The joint between the trailer and the bike is made from a bicycle stem, two sections of handle bar and a section of pipe bender. Pipe bender is ideal because it will bend in any direction, but it will not stretch or compress causing the trailer to lurch back and forth. If no pipe bender is available, good quality rubber/plastic pipe, or old bike tyres can be used to make the flexible joint, pipe bender is the best though. The shorter section of handlebar goes into the stem. The longer section of handlebar is flattened at the end and drilled with a 10mm hole. It can be flattened using a vice. The pipe bender should fit into handle bar sections. Steel cable is used to keep the joint together. U-bolts secure it at both ends. To strengthen the joint, weld or bolt the stem in place. Two bolts will be needed to prevent the towing arm from twisting. 10. 9. An alternative to using the handle bar stem, is a curved section of racing handle bars. cut so that a right angle is obtainable, and fit in a similar way using the flexible joint.
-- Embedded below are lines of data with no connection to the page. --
/-! A successful NEGOTIATE (41_negotiation_dispatch.md R112). -/

@[simp] theorem storeContext_phase (i : InFormat) (o : OutFormat) (g : Geom) (s : State) :
    (storeContext i o g s).phase = s.phase := rfl
@[simp] theorem storeContext_buildBusy (i : InFormat) (o : OutFormat) (g : Geom) (s : State) :
    (storeContext i o g s).buildBusy = s.buildBusy := rfl
@[simp] theorem storeContext_negValid (i : InFormat) (o : OutFormat) (g : Geom) (s : State) :
    (storeContext i o g s).negValid = true := rfl
@[simp] theorem storeContext_ovr (i : InFormat) (o : OutFormat) (g : Geom) (s : State) :
    (storeContext i o g s).ovr = s.ovr := rfl
@[simp] theorem storeContext_errCode (i : InFormat) (o : OutFormat) (g : Geom) (s : State) :
    (storeContext i o g s).errCode = s.errCode := rfl
@[simp] theorem storeContext_intDone (i : InFormat) (o : OutFormat) (g : Geom) (s : State) :
    (storeContext i o g s).intDone = s.intDone := rfl
@[simp] theorem storeContext_intErr (i : InFormat) (o : OutFormat) (g : Geom) (s : State) :
    (storeContext i o g s).intErr = s.intErr := rfl
@[simp] theorem storeContext_doneEn (i : InFormat) (o : OutFormat) (g : Geom) (s : State) :
    (storeContext i o g s).doneEn = s.doneEn := rfl
@[simp] theorem storeContext_errEn (i : InFormat) (o : OutFormat) (g : Geom) (s : State) :
    (storeContext i o g s).errEn = s.errEn := rfl
@[simp] theorem storeContext_preset (i : InFormat) (o : OutFormat) (g : Geom) (s : State) :
    (storeContext i o g s).preset = s.preset := rfl
@[simp] theorem storeContext_nearCut (i : InFormat) (o : OutFormat) (g : Geom) (s : State) :
    (storeContext i o g s).nearCut = s.nearCut := rfl
@[simp] theorem storeContext_farCut (i : InFormat) (o : OutFormat) (g : Geom) (s : State) :
    (storeContext i o g s).farCut = s.farCut := rfl
@[simp] theorem storeContext_fmt (i : InFormat) (o : OutFormat) (g : Geom) (s : State) :
    (storeContext i o g s).fmt = s.fmt := rfl
@[simp] theorem storeContext_geom (i : InFormat) (o : OutFormat) (g : Geom) (s : State) :
    (storeContext i o g s).geom = s.geom := rfl
@[simp] theorem storeContext_ctxIn (i : InFormat) (o : OutFormat) (g : Geom) (s : State) :
    (storeContext i o g s).ctxIn = i := rfl
@[simp] theorem storeContext_ctxOut (i : InFormat) (o : OutFormat) (g : Geom) (s : State) :
    (storeContext i o g s).ctxOut = o := rfl
@[simp] theorem storeContext_ctxGeom (i : InFormat) (o : OutFormat) (g : Geom) (s : State) :
    (storeContext i o g s).ctxGeom = g := rfl
@[simp] theorem storeContext_srcBase (i : InFormat) (o : OutFormat) (g : Geom) (s : State) :
    (storeContext i o g s).srcBase = s.srcBase := rfl
@[simp] theorem storeContext_srcStride (i : InFormat) (o : OutFormat) (g : Geom) (s : State) :
    (storeContext i o g s).srcStride = s.srcStride := rfl
@[simp] theorem storeContext_srcGeom (i : InFormat) (o : OutFormat) (g : Geom) (s : State) :
    (storeContext i o g s).srcGeom = s.srcGeom := rfl
@[simp] theorem storeContext_srcFmt (i : InFormat) (o : OutFormat) (g : Geom) (s : State) :
    (storeContext i o g s).srcFmt = s.srcFmt := rfl
@[simp] theorem storeContext_dstBase (i : InFormat) (o : OutFormat) (g : Geom) (s : State) :
    (storeContext i o g s).dstBase = s.dstBase := rfl
@[simp] theorem storeContext_dstStride (i : InFormat) (o : OutFormat) (g : Geom) (s : State) :
    (storeContext i o g s).dstStride = s.dstStride := rfl
@[simp] theorem storeContext_dstGeom (i : InFormat) (o : OutFormat) (g : Geom) (s : State) :
    (storeContext i o g s).dstGeom = s.dstGeom := rfl
@[simp] theorem storeContext_dstFmt (i : InFormat) (o : OutFormat) (g : Geom) (s : State) :
    (storeContext i o g s).dstFmt = s.dstFmt := rfl
@[simp] theorem storeContext_lutActive (i : InFormat) (o : OutFormat) (g : Geom) (s : State) :
    (storeContext i o g s).lutActive = s.lutActive := rfl
@[simp] theorem storeContext_lutShadow (i : InFormat) (o : OutFormat) (g : Geom) (s : State) :
    (storeContext i o g s).lutShadow = s.lutShadow := rfl
@[simp] theorem storeContext_jetRom (i : InFormat) (o : OutFormat) (g : Geom) (s : State) :
    (storeContext i o g s).jetRom = s.jetRom := rfl
@[simp] theorem storeContext_buildPreset (i : InFormat) (o : OutFormat) (g : Geom) (s : State) :
    (storeContext i o g s).buildPreset = s.buildPreset := rfl
@[simp] theorem storeContext_frame (i : InFormat) (o : OutFormat) (g : Geom) (s : State) :
    (storeContext i o g s).frame = s.frame := rfl
@[simp] theorem storeContext_donePx (i : InFormat) (o : OutFormat) (g : Geom) (s : State) :
    (storeContext i o g s).donePx = s.donePx := rfl
@[simp] theorem storeContext_inflight (i : InFormat) (o : OutFormat) (g : Geom) (s : State) :
    (storeContext i o g s).inflight = s.inflight := rfl
@[simp] theorem storeContext_mem (i : InFormat) (o : OutFormat) (g : Geom) (s : State) :
    (storeContext i o g s).mem = s.mem := rfl
@[simp] theorem storeContext_inputs (i : InFormat) (o : OutFormat) (g : Geom) (s : State) :
    (storeContext i o g s).inputs = s.inputs := rfl
@[simp] theorem storeContext_readData (i : InFormat) (o : OutFormat) (g : Geom) (s : State) :
    (storeContext i o g s).readData = s.readData := rfl
@[simp] theorem storeContext_hostByte (i : InFormat) (o : OutFormat) (g : Geom) (s : State) :
    (storeContext i o g s).hostByte = s.hostByte := rfl
@[simp] theorem storeContext_raced (i : InFormat) (o : OutFormat) (g : Geom) (s : State) :
    (storeContext i o g s).raced = s.raced := rfl
@[simp] theorem storeContext_freeCount (i : InFormat) (o : OutFormat) (g : Geom) (s : State) :
    (storeContext i o g s).freeCount = s.freeCount := rfl
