/-! The registers that no agent writes -/

/-- Everything an event can do to the registers: a transaction's effect; the reset; the end of a frame; else nothing but to
the fields the block's agents and the memory's ports work on. -/
theorem deliver_register_cases {e : Event} {s t : State} (h : deliver e s = .next t) :
    (∃ w, e = .host 32 w ∧ exec (decode w) s = .next t) ∨
    (e = .reset ∧ t = resetStep s) ∨
    (e = .finish ∧ s.inflight = [] ∧ s.phase = .running ∧ s.nextPixel = none ∧ t = completeFrame s) ∨
    (e = .finish ∧ s.inflight = [] ∧ s.phase = .aborting ∧ t = abortFrame s) ∨
    ((∀ w, e ≠ .host 32 w) ∧ e ≠ .reset ∧ t = { s with
      phase := t.phase, buildBusy := t.buildBusy, lutActive := t.lutActive, lutShadow := t.lutShadow
      donePx := t.donePx, inflight := t.inflight, mem := t.mem, hostByte := t.hostByte, raced := t.raced
      freeCount := t.freeCount }) := by
  cases e
  case host bits w =>
    obtain ⟨rfl, hexec⟩ | ⟨-, hrefused⟩ := hostTransaction_cases bits w s
    · exact .inl ⟨w, rfl, hexec.symm.trans h⟩
    · cases hrefused.symm.trans h
  case reset => cases h; exact .inr (.inl ⟨rfl, rfl⟩)
  case finish =>
    cases h
    obtain hstep | ⟨hflight, hphase, hnext, hstep⟩ | ⟨hflight, hphase, hstep⟩ := finishStep_cases s
    · rw [hstep]; exact .inr (.inr (.inr (.inr ⟨by simp, by simp, rfl⟩)))
    · exact .inr (.inr (.inl ⟨rfl, hflight, hphase, hnext, hstep⟩))
    · exact .inr (.inr (.inr (.inl ⟨rfl, hflight, hphase, hstep⟩)))
  all_goals refine .inr (.inr (.inr (.inr ⟨by simp, by simp, ?_⟩)))
  case hostStore => cases h; rfl
  case hostLoad a =>
    cases h
    obtain hstep | hstep := hostLoadStep_cases a s
    all_goals rw [hstep]
  case build =>
    cases h
    obtain ⟨-, hstep⟩ | ⟨-, hstep⟩ := buildStep_cases s
    all_goals rw [hstep]
  case publish =>
    cases h
    obtain ⟨-, hstep⟩ | ⟨-, -, -, hstep⟩ | ⟨-, -, -, hstep⟩ := publishStep_cases s
    all_goals rw [hstep]
  case pixel x y picks reply =>
    obtain ⟨-, hstep⟩ | ⟨-, -, hstep⟩ | ⟨-, -, hstep⟩ | ⟨-, -, hstep⟩ := pixelStep_cases (x, y) picks reply s
    · cases hstep.symm.trans h; rfl
    · cases hstep.symm.trans h
    · cases hstep.symm.trans h; rfl
    · cases hstep.symm.trans h; rfl
  case complete k reply =>
    cases h
    obtain ⟨hstep, -⟩ | ⟨_, -, -, -, hstep⟩ | ⟨_, -, -, -, hstep⟩ := completeStep_cases k reply s
    all_goals rw [hstep]

/-! The engine off the bus (20_memory.md R58): with no frame, or at the fence, only publication is enabled -/

theorem offTheBus_iff (s : State) : s.onTheBus = false ↔ s.phase = .idle ∨ s.phase = .fenced := by
  rw [← Bool.not_eq_true, onTheBus_iff]
  cases s.phase
  all_goals decide

section OffTheBus
variable {s : State} (hoff : s.onTheBus = false)
include hoff

theorem pixelStep_of_off (p : Pixel) (picks : List Nat) (reply : BusReply) : pixelStep p picks reply s = .next s := by
  refine if_pos ?_
  rw [← Bool.not_eq_true, pixelEnabled_iff]
  rintro ⟨hrunning, -⟩
  cases hoff.symm.trans ((onTheBus_iff s).2 (.inl hrunning))

theorem completeStep_of_off (k : Nat) (reply : BusReply) : completeStep k reply s = s := by
  rw [completeStep, hoff, if_neg Bool.false_ne_true]

theorem finishStep_of_off : finishStep s = s := by
  obtain hstep | ⟨-, hrunning, -⟩ | ⟨-, haborting, -⟩ := finishStep_cases s
  · exact hstep
  · cases hoff.symm.trans ((onTheBus_iff s).2 (.inl hrunning))
  · cases hoff.symm.trans ((onTheBus_iff s).2 (.inr haborting))

end OffTheBus

/-- Away from the fence, publication is not enabled (40_configuration.md R98). -/
theorem publishStep_of_not_fenced {s : State} (h : s.phase ≠ .fenced) : publishStep s = s :=
  if_neg fun hfence => h hfence.1

/-! The statements -/

/-- Settles O25: of the phase's transitions only the acceptance leaves the idle phase for another. -/
theorem onlyAnAcceptedProcessStartsAFrame : Obligations.OnlyAnAcceptedProcessStartsAFrame := by
  intro e s t hidle h hbusy
  obtain hsame | ⟨w, rfl, hi, -, hcheck, rfl⟩ | ⟨-, hfenced, -⟩ | ⟨hrunning, -⟩ | ⟨-, hne, -⟩ | ⟨-, hend⟩ :=
    deliver_phase_cases h
  · exact absurd (hsame.trans hidle) hbusy
  · exact ⟨⟨w, rfl, hi⟩, (checkFrame_decides s).none_iff.1 hcheck, rfl⟩
  · cases hidle.symm.trans hfenced
  · cases hidle.symm.trans hrunning
  · exact absurd hidle hne
  · exact absurd hend hbusy

/-- Settles O26: by what the event can do to the registers; an error is recorded by a cause of it, and only CLEAR_ERROR and
the reset input take the code back. -/
theorem errorCodeIsSticky : Obligations.ErrorCodeIsSticky := by
  intro e s t h hchanged
  obtain ⟨w, rfl, hexec⟩ | ⟨rfl, rfl⟩ | ⟨-, -, -, -, rfl⟩ | ⟨rfl, hflight, haborting, rfl⟩ | ⟨-, -, hkept⟩ :=
    deliver_register_cases h
  case inr.inl => exact .inr ⟨rfl, .inl rfl⟩
  case inr.inr.inl => simp at hchanged
  case inr.inr.inr.inl => exact .inl ⟨⟨rfl, haborting, hflight⟩, rfl⟩
  case inr.inr.inr.inr =>
    have hcode : t.errCode = s.errCode := by rw [hkept]
    have herr : t.intErr = s.intErr := by rw [hkept]
    simp [hcode, herr] at hchanged
  case inl =>
    obtain hsame | ⟨c, hcause, rfl⟩ | ⟨hi, rfl⟩ | ⟨d, -, rfl⟩ | ⟨d, -, rfl⟩ | ⟨-, -, -, rfl⟩ := exec_control_cases hexec
    · simp [hsame.errCode, hsame.intErr] at hchanged
    · exact .inl ⟨hcause, rfl⟩
    · exact .inr ⟨rfl, .inr ⟨w, rfl, hi⟩⟩
    · obtain hcode | ⟨hclear, hset⟩ := hchanged
      · exact absurd rfl hcode
      · cases hclear.symm.trans (Bool.and_eq_true_iff.1 hset).1
    · simp at hchanged
    · simp at hchanged

/-- Each cause in a transaction records its error and does nothing else (60_exceptions.md R181). -/
theorem exec_of_records {w : TWord} {s : State} {c : ErrorCode} (h : Records (.host 32 w) s c) :
    exec (decode w) s = .next { s with errCode := c, intErr := true } := by
  cases c
  case none => exact h.elim
  case invalidConfiguration =>
    obtain ⟨_, d, ⟨⟩, hi, hd⟩ := h
    rw [hi, exec_wrPreset]
    obtain ⟨rfl, -⟩ | ⟨rfl, -⟩ | ⟨-, hunknown⟩ := Preset.ofCode_cases d
    · exact absurd hd (by decide)
    · exact absurd hd (by decide)
    · exact execWrPreset_of_unknown hunknown s
  case unsupportedFormat =>
    obtain ⟨_, ⟨⟩, hidle, ⟨hi, hfails⟩ | ⟨hi, hfirst⟩⟩ := h
    · rw [hi, exec_cmdNegotiate, execCmdNegotiate_of_fails hidle hfails]
    · rw [hi, exec_cmdProcess, execCmdProcess_of_fails hidle (((checkFrame_decides s).some_iff _).2 hfirst)]
  case invalidFrame =>
    obtain ⟨_, ⟨⟩, hidle, hi, hfirst⟩ := h
    rw [hi, exec_cmdProcess, execCmdProcess_of_fails hidle (((checkFrame_decides s).some_iff _).2 hfirst)]
  case illegalCommand =>
    obtain ⟨_, ⟨⟩, hwe, hoff, hd⟩ := h
    rw [← TWord.ofFields_fields w, hwe, hoff]
    exact illegalCommandWordsRaise.1 w.data s hd
  case busError =>
    obtain ⟨he, -⟩ := h
    cases he

/-- Settles O27: a cause is a transaction, or the end of an abort; and of the phase's transitions only an error response
leads to an abort. -/
theorem eachCauseRecordsItsError : Obligations.EachCauseRecordsItsError := by
  refine ⟨fun e s c hcause => ?_, fun e s t h hnot haborting => ?_⟩
  · by_cases hhost : ∃ w, e = .host 32 w
    · obtain ⟨w, rfl⟩ := hhost
      exact ⟨_, exec_of_records hcause, rfl, rfl, fun _ => rfl⟩
    · cases c
      case none => exact hcause.elim
      case busError =>
        obtain ⟨rfl, haborting, hflight⟩ := hcause
        refine ⟨abortFrame s, congrArg Host.Outcome.next (finishStep_of_aborting haborting hflight),
          abortFrame_errCode s, rfl, fun hne => absurd rfl hne⟩
      case invalidConfiguration =>
        obtain ⟨w, _, he, -⟩ := hcause
        exact absurd ⟨w, he⟩ hhost
      case unsupportedFormat | invalidFrame | illegalCommand =>
        obtain ⟨w, he, -⟩ := hcause
        exact absurd ⟨w, he⟩ hhost
  · obtain hsame | ⟨w, -, -, -, -, rfl⟩ | ⟨-, -, -, hrunning⟩ | ⟨hrunning, -, hevent⟩ | ⟨-, -, hidle⟩ | ⟨-, hidle⟩ :=
      deliver_phase_cases h
    · exact absurd (hsame.symm.trans haborting) hnot
    · cases haborting
    · cases hrunning.symm.trans haborting
    · exact ⟨hrunning, hevent⟩
    · cases hidle.symm.trans haborting
    · cases hidle.symm.trans haborting

theorem irq_iff (s : State) :
    s.irq = true ↔ (s.intDone = true ∧ s.doneEn = true) ∨ (s.intErr = true ∧ s.errEn = true) := by
  simp [State.irq]

/-- The output stays asserted where no cause and no enable is taken back (R189). -/
theorem irq_mono {s t : State} (hirq : s.irq = true) (hdone : s.intDone = true → t.intDone = true)
    (herr : s.intErr = true → t.intErr = true) (hdoneEn : t.doneEn = s.doneEn) (herrEn : t.errEn = s.errEn) :
    t.irq = true := by
  rw [irq_iff] at hirq ⊢
  rw [hdoneEn, herrEn]
  exact hirq.imp (.imp_left hdone) (.imp_left herr)

/-- Settles O28: whatever the event does to the registers, only the named writes and the reset take a cause or an enable
back. -/
theorem interruptOutputIsLevelAndStays : Obligations.InterruptOutputIsLevelAndStays := by
  refine ⟨irq_iff, fun e s t hirq h => ?_⟩
  obtain ⟨w, rfl, hexec⟩ | ⟨rfl, -⟩ | ⟨-, -, -, -, rfl⟩ | ⟨-, -, -, rfl⟩ | ⟨-, -, hkept⟩ := deliver_register_cases h
  case inr.inl => exact .inr (.inl rfl)
  case inr.inr.inl => exact .inl (irq_mono hirq (fun _ => rfl) id rfl rfl)
  case inr.inr.inr.inl => exact .inl (irq_mono hirq id (fun _ => rfl) rfl rfl)
  case inr.inr.inr.inr =>
    rw [hkept]
    exact .inl (irq_mono hirq id id rfl rfl)
  case inl =>
    obtain hsame | ⟨c, -, rfl⟩ | ⟨-, rfl⟩ | ⟨d, hi, -⟩ | ⟨d, hi, -⟩ | ⟨-, -, -, rfl⟩ := exec_control_cases hexec
    · exact .inl (irq_mono hirq hsame.intDone.trans hsame.intErr.trans hsame.doneEn hsame.errEn)
    · exact .inl (irq_mono hirq id (fun _ => rfl) rfl rfl)
    · exact .inl (irq_mono hirq id id rfl rfl)
    · exact .inr (.inr ⟨w, d, rfl, .inl hi⟩)
    · exact .inr (.inr ⟨w, d, rfl, .inr hi⟩)
    · exact .inl (irq_mono hirq id id rfl rfl)

/-- No register transaction sets `INT_STATUS.DONE`. -/
theorem exec_intDone {w : TWord} {s t : State} (h : exec (decode w) s = .next t) (hdone : t.intDone = true) :
    s.intDone = true := by
  obtain hsame | ⟨c, -, rfl⟩ | ⟨-, rfl⟩ | ⟨d, -, rfl⟩ | ⟨d, -, rfl⟩ | ⟨-, -, -, rfl⟩ := exec_control_cases h
  · exact hsame.intDone.symm.trans hdone
  · exact hdone
  · exact hdone
  · exact (Bool.and_eq_true_iff.1 hdone).1
  · exact hdone
  · exact hdone

/-- Settles O29: of what an event can do to the registers, only the completion sets `DONE`. -/
theorem doneIsSetOnlyByCompletion : Obligations.DoneIsSetOnlyByCompletion := by
  intro e s t h hclear hset
  obtain ⟨w, rfl, hexec⟩ | ⟨rfl, rfl⟩ | ⟨he, hflight, hrunning, hnext, rfl⟩ | ⟨-, -, -, rfl⟩ | ⟨-, -, hkept⟩ :=
    deliver_register_cases h
  · cases hclear.symm.trans (exec_intDone hexec hset)
  · cases hset
  · exact ⟨he, hrunning, hflight, (nextPixel_eq_none s).1 hnext, rfl⟩
  · cases hclear.symm.trans hset
  · cases hclear.symm.trans ((congrArg State.intDone hkept).symm.trans hset)

/-- No event writes the palette ROM (10_state.md R48). -/
theorem deliver_jetRom {e : Event} {s t : State} (h : deliver e s = .next t) : t.jetRom = s.jetRom := by
  obtain ⟨w, -, hexec⟩ | ⟨-, rfl⟩ | ⟨-, -, -, -, rfl⟩ | ⟨-, -, -, rfl⟩ | ⟨-, -, hkept⟩ := deliver_register_cases h
  · obtain ⟨-, -, -, -, -, hrom, -⟩ := transactionsNeverTouchMemoryOrTables _ s t hexec
    exact hrom
  · rfl
  · rfl
  · rfl
  · rw [hkept]

/-- What every event keeps, whatever events are still to come, every step keeps. -/
theorem step_keeps {P : State → Prop} (hinputs : ∀ s rest, P s → P { s with inputs := rest })
    (hdeliver : ∀ e s t, P s → deliver e s = .next t → P t) {s t : State} (hs : P s) (h : step s = .next t) : P t := by
  obtain ⟨e, rest, -, hstep⟩ | ⟨e, -, -, hstep⟩ | ⟨-, -, hstep⟩ := step_cases s
  · exact hdeliver e _ t (hinputs s rest hs) (hstep.symm.trans h)
  · exact hdeliver e s t hs (hstep.symm.trans h)
  · cases hstep.symm.trans h
    exact hs
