/-- R84 (g): with OPACITY 1.0 the source alpha is `s.A` exactly, for every value but a NaN. -/
def Obligations.OpacityOneIsNeutral : Prop :=
  ∀ n v : F32, F32.isNaN v = false → fmul n v 0x3F800000#32 = v

/-- R77 (a), C8: an opaque source at opacity 1 comes out exactly, where the destination is finite
and no colour of the source is a NaN or `-0.0`. -/
def Obligations.OpaqueAlphaIsSource : Prop :=
  ∀ nan s d : Pixel, s.a = 0x3F800000#32 →
    (F32.isFinite d.r = true ∧ F32.isFinite d.g = true ∧ F32.isFinite d.b = true ∧
      F32.isFinite d.a = true) →
    (F32.isNaN s.r = false ∧ F32.isNaN s.g = false ∧ F32.isNaN s.b = false) →
    (s.r ≠ 0x80000000#32 ∧ s.g ≠ 0x80000000#32 ∧ s.b ≠ 0x80000000#32) →
    blendAlpha nan s d 0x3F800000#32 = s

/-- R77 (b): a source whose effective alpha is a zero leaves the destination, where the source's
colours are finite and no channel of the destination is a NaN or `-0.0`. -/
def Obligations.TransparentAlphaIsDestination : Prop :=
  ∀ (nan s d : Pixel) (o : F32),
    F32.isZero (fmul nan.a s.a o) = true →
    (F32.isFinite s.r = true ∧ F32.isFinite s.g = true ∧ F32.isFinite s.b = true) →
    (F32.isNaN d.r = false ∧ F32.isNaN d.g = false ∧ F32.isNaN d.b = false ∧
      F32.isNaN d.a = false) →
    (d.r ≠ 0x80000000#32 ∧ d.g ≠ 0x80000000#32 ∧ d.b ≠ 0x80000000#32 ∧ d.a ≠ 0x80000000#32) →
    blendAlpha nan s d o = d

/-- R77 (e), R75: a NaN alpha or opacity makes all four Alpha channels NaN; a NaN alpha makes the
three Add colours NaN while the stored alpha is 1.0. -/
def Obligations.NaNAlphaSpreads : Prop :=
  ∀ (draw : Nat) (s d : Pixel) (o : F32),
    let nan := freeNaNs draw
    ((F32.isNaN s.a = true ∨ F32.isNaN o = true) → blendAlpha nan s d o = nan) ∧
    (F32.isNaN s.a = true → blendAdd nan s d = ⟨nan.r, nan.g, nan.b, 0x3F800000#32⟩)

/-- R75: with alpha `+0.0` and finite colours an Add leaves the destination's colours, where none is
a NaN or `-0.0`, and still forces alpha to 1. -/
def Obligations.AddOfZeroAlphaKeepsColour : Prop :=
  ∀ nan s d : Pixel, s.a = 0x00000000#32 →
    (F32.isFinite s.r = true ∧ F32.isFinite s.g = true ∧ F32.isFinite s.b = true) →
    (F32.isNaN d.r = false ∧ F32.isNaN d.g = false ∧ F32.isNaN d.b = false) →
    (d.r ≠ 0x80000000#32 ∧ d.g ≠ 0x80000000#32 ∧ d.b ≠ 0x80000000#32) →
    blendAdd nan s d = ⟨d.r, d.g, d.b, 0x3F800000#32⟩

/-- R72, R79: the threshold itself, 0.98, a NaN and a negative alpha fail the test; the next value
up, 1.0 and infinity pass it. -/
def Obligations.ClipThresholdStrict : Prop :=
  fgt 0x3F7D70A4#32 Config.clipT = false ∧ fgt 0x3F7AE148#32 Config.clipT = false ∧
    fgt 0x7FC00000#32 Config.clipT = false ∧ fgt 0xBF800000#32 Config.clipT = false ∧
    fgt 0x3F7D70A5#32 Config.clipT = true ∧ fgt 0x3F800000#32 Config.clipT = true ∧
    fgt 0x7F800000#32 Config.clipT = true

/-- TGE section 8, R70, R75: the source's own Add example, with no clamp at 1.0. -/
def Obligations.AddExampleNotClamped : Prop :=
  ∀ nan : Pixel, ∀ dA : F32,
    blendAdd nan ⟨0x3F000000#32, 0x00000000#32, 0x00000000#32, 0x3F800000#32⟩
        ⟨0x3F4CCCCD#32, 0x3F4CCCCD#32, 0x3F4CCCCD#32, dA⟩ =
      ⟨0x3FA66666#32, 0x3F4CCCCD#32, 0x3F4CCCCD#32, 0x3F800000#32⟩
end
Finishing: Line the trailer with whatever is available. Plywood is reasonable light and weather resistant. Metal merchants sell mesh in sheets that can be welded in place. Prime the metal with rust inhibiting (zinc) primer or Hammerite. Warning: Car drivers do not expect bicycles to be towing trailers! Paint yours with bright colours to make it more visible. Add lights, reflective tape or even a flag. To attach the trailer, use the bolts that hold the wheel. For quick release wheels, remove the spindle and insert the attachment between the frame and the wheel. Replace the spindle and re-tighten. 11. Tips: File all sharp edges as children will like to touch your trailer. Load the trailer with the heaviest items in the middle. You may find it convenient to add a stand to your bicycle. Avoid using inner-tubes with unusual valves. Stick with Schrader (car type) valves or use the same as fitted to the bicycle. A bolted trailer can get out of shape. Carry a spanner for adjustments Bolted trailers need a sturdy base.